Let's see how it works! First, quick sanity check:

In [8]:
for alpha,beta in zip(np.linspace(1,100,100),np.linspace(1,100,100)):
    proc = Process(alpha,beta)
    assert np.allclose([sum(proc.calculate())],[1])

Ok, cool. Now let's see what we calculate with a completely uninformative prior - meaning before the series $\theta$ has a uniform distribution on (0,1).

In [9]:
proc = Process(1,1)
proc.calculate()
Out[9]:
(0.4, 0.2666666666666666, 0.19047619047619038, 0.14285714285714282)

Ok, so if we admit no prior knowledge about the strength of the teams, we calculate that the series has only a 14% chance of going to seven games instead of the 31% we got before. With this uninformative prior, even the small amount of data from previous games overwhelms the prior and therefore we calculate that the series will end faster.

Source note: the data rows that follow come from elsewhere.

/-- NODE_SAVE: a node of a task that has left its lens is saved once its commands have been performed or have faulted, and is freed; a killed task's is dropped, and an ended task's (12 R258, R275; 18 R369, R375). -/
def execNodeSave (tw n : Nat) (s : State) : Host.Outcome State Fault Refusal :=
  match s.granted? tw n with
  | none => .next s
  | some m =>
    match m.leaving, m.owner with
    | some none, _ => if m.quiet && !m.away && !s.streams m then .next (s.freeNode m).tick else .next s
    | some (some save), .task k idx =>
      if m.restoring then if m.quiet then .next (s.freeNode m).tick else .next s
      else if !s.nodeStill m then .next s
      else
        match s.vwriteAll k.asid (nodeArea save idx) m.image with
        | (u, none) => .next (u.freeNode m).tick
        | (_, some (kind, va)) =>
          match s.task? tw k with
          | some t => if t.st = .ready then .next ((s.stopOff tw t kind va).ovqStore tw).tick else .next s
          | none => .next (s.freeNode m).tick
    | _, _ => .next s

/-- Tiles a fault had caught on their way whose command was disposed of while the node was away: a discarded or replayed fill leaves the tile empty, a drain ready or, after a TFREE, empty (12 R257; 13 R289; 17 R341). -/
def State.settleTiles (s : State) (m : MNode) : MNode :=
  (List.range 32).foldl (fun x t =>
    if s.tileBusy m t then x
    else if tState (m.tile t) = 1 then x.setState t 0
    else if tState (m.tile t) = 3 then x.drained t
    else x) m

/-- A saved node of a task that has ended with commands left takes a free M-node of its tower and is brought back, so that they are performed; its generator goes on, since this is no dispatch (12 R258, R263, R275; 17 R344; DESIGN CHOICE, log 111). -/
def State.regrant (s : State) (m : MNode) : Host.Outcome State Fault Refusal :=
  match (nodeOrder 0 1).find? fun n => s.nodeUsable m.tower 1 n && (s.granted? m.tower n).isNone with
  | none => .next s
  | some n =>
    let x : MNode := { MNode.fresh m.tower n m.owner 0 with
      gen := m.gen, queue := m.queue, freeing := m.freeing, leaving := some none, restoring := m.area.isSome, area := m.area }
    .next ({ s with mnodes := (s.mnodes.filter fun y => !(decide (y.tower = m.tower) && decide (y.n = m.n))) ++ [x] } : State).tick

/-- A restore fails: the task on its lens stops with the kind of the read, one off its lens that must be saved again too, and where the task has ended or was killed the node's oldest command faults with it (17 R344; 18 R376; log 21). -/
def State.restoreFails (s : State) (m : MNode) (k : TaskKey) (kind : Kind) (va : Word) : Host.Outcome State Fault Refusal :=
  match m.leaving with
  | some none =>
    match m.queue with
    | q :: _ => if s.pauses q.org then .next s else .next (s.matrixFault m q kind 0 va).tick
    | [] => .next s
  | some (some _) =>
    match s.task? m.tower k with
    | some t => if t.st = .ready then .next ((s.stopOff m.tower t kind va).ovqStore m.tower).tick else .next s
    | none => .next s
  | none =>
    match s.ctxOf? k with
    | some c =>
      if s.lates.any fun l => decide (l.1 = k) then .next s
      else .next ({ s with lates := s.lates ++ [(k, (⟨c.lateSeq, kind, 2, va, true⟩ : Late))] } : State).tick
    | none => .next s

/-- NODE_RESTORE: streamers have brought a node back from the save area, also one whose task has left or ended meanwhile with commands still to be performed (12 R258, R275; 18 R375, R376). -/
def execNodeRestore (tw n : Nat) (s : State) : Host.Outcome State Fault Refusal :=
  match s.granted? tw n with
  | none => .next s
  | some m =>
    match m.owner, m.area with
    | .load _ _, _ => .next s
    | .task _ _, none => if m.away && m.leaving.isSome then s.regrant m else .next s
    | .task k _, some area =>
      if m.away then if m.leaving.isSome then s.regrant m else .next s
      else if !m.restoring || (m.leaving.isSome && m.quiet && !s.streams m) then .next s
      else
        match s.readNode k.asid area m with
        | (u, .ok x) => .next (u.setNode { (u.settleTiles x) with restoring := false }).tick
        | (u, .error (kind, va)) => u.restoreFails m k kind va

end Sys2Proof.Machine
end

If we maintain the prior that the strength of the teams is equal, meaning $\alpha = \beta$, but we increase our certainty in this belief, we should recover the estimate that we made when we took $\theta$ to be static. Let's see if this is the case..

In [10]:
proc = Process(5,5)
print proc.calculate()
(0.1958041958041958, 0.27972027972027963, 0.27972027972027974, 0.24475524475524477)
In [11]:
proc = Process(50,50)
print proc.calculate()
(0.13246178986830723, 0.2547342112852062, 0.3093201137034647, 0.3034838851430219)
In [12]:
proc = Process(500,500)
print proc.calculate()
(0.12574962425411085, 0.2504972594703403, 0.3121868830712449, 0.3115662332043041)

This is indeed the case. In the limit, the probabilties will converge to the ones previously arrived at. But that's no fun! The point of this Bayesian framework is the beauty of the middle ground. Just like it is silly to have a completely uninformative prior, it is also silly to have complete certainty in one's beliefs with no willingness to allow data alter them.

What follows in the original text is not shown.